### Description of the task
When the string "form" occurs in a line of the records, show that line.

### Records supplied
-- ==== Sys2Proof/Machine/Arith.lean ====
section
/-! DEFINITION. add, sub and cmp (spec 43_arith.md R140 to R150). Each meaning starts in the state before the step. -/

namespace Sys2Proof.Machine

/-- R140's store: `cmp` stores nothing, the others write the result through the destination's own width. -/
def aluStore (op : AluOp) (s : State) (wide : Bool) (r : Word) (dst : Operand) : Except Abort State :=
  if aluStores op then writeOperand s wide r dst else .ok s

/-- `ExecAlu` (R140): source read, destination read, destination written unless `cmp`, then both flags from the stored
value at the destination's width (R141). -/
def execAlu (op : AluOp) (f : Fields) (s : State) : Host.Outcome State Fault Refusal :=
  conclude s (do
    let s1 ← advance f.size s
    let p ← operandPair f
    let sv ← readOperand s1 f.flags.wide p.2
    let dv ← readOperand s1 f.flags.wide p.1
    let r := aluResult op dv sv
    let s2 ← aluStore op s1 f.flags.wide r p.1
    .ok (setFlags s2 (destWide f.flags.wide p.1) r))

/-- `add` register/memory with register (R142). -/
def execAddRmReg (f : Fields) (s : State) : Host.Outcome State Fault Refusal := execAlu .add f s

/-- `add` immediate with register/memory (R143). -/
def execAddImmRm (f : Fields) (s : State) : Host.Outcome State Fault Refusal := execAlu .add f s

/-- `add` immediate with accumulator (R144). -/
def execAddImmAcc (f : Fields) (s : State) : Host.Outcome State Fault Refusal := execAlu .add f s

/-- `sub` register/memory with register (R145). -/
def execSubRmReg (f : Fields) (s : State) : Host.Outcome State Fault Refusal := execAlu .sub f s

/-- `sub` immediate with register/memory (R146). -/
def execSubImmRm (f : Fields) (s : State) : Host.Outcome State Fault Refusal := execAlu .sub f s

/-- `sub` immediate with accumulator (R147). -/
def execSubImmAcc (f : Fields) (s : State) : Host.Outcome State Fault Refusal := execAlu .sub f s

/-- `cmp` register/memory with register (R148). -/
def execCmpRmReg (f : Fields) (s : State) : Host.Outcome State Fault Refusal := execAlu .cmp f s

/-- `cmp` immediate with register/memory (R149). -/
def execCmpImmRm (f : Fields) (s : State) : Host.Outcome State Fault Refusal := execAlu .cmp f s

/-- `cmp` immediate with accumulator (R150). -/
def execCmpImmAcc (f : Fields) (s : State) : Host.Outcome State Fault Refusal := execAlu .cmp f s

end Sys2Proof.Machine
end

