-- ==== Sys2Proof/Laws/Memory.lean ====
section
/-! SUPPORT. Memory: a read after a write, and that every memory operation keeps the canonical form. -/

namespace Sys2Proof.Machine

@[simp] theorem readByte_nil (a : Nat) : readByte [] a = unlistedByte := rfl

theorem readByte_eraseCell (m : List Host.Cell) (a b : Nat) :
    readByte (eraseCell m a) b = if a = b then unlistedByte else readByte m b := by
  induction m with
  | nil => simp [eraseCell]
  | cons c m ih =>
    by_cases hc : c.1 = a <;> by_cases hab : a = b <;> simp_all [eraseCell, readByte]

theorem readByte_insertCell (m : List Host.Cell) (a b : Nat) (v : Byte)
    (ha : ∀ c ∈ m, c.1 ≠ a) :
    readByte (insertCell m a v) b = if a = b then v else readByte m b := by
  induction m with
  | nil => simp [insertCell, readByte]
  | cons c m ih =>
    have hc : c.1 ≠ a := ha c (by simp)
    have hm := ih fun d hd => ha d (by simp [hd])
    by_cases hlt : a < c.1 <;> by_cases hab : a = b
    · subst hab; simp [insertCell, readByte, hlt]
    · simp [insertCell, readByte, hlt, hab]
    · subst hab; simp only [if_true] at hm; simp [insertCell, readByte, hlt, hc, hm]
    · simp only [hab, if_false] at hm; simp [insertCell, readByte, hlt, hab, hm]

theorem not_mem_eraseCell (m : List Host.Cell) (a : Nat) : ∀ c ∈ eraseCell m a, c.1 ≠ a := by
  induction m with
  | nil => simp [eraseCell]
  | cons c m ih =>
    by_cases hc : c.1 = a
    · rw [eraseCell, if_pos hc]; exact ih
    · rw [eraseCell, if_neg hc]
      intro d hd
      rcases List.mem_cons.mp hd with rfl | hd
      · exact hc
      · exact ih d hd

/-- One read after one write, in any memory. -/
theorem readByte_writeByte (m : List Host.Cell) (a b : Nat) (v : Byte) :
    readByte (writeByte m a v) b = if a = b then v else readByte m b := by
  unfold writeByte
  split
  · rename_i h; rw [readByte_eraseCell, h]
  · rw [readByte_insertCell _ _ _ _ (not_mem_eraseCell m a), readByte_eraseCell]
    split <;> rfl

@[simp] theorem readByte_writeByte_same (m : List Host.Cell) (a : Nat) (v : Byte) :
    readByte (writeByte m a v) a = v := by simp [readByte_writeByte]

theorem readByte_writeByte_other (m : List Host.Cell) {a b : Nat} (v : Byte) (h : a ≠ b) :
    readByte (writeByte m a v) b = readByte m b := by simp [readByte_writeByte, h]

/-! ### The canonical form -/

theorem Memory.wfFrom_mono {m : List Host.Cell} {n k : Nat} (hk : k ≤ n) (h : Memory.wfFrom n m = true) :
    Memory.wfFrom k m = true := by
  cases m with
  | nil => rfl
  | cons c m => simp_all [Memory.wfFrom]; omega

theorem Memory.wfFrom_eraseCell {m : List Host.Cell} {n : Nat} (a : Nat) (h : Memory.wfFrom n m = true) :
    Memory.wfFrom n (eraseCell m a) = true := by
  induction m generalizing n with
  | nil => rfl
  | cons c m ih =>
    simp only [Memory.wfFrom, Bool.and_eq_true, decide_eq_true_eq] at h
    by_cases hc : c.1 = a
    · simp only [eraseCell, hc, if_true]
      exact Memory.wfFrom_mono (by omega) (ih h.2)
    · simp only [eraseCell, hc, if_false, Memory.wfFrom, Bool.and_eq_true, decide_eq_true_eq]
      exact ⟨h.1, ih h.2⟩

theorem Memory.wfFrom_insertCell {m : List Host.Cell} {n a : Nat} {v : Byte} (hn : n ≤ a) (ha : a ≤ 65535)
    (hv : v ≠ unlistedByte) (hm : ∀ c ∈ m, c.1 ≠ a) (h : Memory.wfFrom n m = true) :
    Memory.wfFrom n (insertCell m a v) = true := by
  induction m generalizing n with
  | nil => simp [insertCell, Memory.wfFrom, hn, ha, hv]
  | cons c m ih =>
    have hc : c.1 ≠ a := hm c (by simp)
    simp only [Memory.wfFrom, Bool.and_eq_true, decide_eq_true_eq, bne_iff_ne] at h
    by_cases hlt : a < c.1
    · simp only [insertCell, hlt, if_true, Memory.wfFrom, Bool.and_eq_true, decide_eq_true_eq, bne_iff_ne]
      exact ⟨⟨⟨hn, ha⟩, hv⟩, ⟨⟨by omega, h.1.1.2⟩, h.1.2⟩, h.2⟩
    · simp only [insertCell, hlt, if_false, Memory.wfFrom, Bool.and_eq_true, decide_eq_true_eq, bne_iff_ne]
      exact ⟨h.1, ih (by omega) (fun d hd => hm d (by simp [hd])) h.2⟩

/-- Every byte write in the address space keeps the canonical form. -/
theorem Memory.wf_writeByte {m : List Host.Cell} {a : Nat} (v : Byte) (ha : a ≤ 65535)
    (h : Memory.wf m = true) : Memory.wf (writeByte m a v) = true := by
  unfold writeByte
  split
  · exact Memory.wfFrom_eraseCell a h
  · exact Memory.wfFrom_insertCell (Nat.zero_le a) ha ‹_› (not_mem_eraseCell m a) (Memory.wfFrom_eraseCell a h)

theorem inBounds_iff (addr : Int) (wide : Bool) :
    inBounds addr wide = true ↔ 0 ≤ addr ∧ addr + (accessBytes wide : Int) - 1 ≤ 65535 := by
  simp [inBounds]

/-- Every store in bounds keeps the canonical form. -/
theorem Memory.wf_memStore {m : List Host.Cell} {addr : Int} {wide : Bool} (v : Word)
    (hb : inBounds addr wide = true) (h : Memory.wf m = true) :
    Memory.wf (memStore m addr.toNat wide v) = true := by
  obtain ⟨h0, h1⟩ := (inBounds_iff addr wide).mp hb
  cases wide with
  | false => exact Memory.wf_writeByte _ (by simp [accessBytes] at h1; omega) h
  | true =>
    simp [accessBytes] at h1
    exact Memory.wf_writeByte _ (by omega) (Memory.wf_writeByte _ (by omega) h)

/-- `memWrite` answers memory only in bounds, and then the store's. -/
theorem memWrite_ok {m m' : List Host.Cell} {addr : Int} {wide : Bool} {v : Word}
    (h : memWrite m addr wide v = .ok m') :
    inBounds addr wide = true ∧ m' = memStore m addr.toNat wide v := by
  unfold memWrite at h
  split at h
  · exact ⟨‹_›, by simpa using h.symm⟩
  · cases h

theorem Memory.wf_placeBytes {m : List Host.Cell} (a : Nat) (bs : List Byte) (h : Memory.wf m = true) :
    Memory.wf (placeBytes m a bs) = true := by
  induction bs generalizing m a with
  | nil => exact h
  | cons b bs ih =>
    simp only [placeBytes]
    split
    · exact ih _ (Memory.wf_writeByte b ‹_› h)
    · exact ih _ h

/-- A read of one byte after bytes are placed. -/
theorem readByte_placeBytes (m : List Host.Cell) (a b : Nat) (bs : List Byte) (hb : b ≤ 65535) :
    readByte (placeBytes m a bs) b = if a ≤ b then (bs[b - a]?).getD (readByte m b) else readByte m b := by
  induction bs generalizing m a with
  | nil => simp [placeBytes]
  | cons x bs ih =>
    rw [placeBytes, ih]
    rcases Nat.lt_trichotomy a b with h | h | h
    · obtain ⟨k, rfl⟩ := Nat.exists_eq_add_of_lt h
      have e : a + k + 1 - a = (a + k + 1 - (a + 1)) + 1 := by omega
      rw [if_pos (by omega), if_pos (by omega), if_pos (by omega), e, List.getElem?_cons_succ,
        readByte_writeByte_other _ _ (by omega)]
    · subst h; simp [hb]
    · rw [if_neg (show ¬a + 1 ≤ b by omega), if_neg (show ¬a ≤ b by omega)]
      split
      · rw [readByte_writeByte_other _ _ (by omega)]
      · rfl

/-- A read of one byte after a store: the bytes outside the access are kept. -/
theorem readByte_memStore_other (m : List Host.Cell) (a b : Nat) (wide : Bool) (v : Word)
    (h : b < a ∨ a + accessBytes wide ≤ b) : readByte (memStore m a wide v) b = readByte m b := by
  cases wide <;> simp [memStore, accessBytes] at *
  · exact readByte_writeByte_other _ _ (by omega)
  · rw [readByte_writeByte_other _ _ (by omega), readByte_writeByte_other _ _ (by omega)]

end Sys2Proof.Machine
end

### Task result
/-! SUPPORT. Memory: a read after a write, and that every memory operation keeps the canonical form. -/
/-! ### The canonical form -/
/-- Every byte write in the address space keeps the canonical form. -/
/-- Every store in bounds keeps the canonical form. -/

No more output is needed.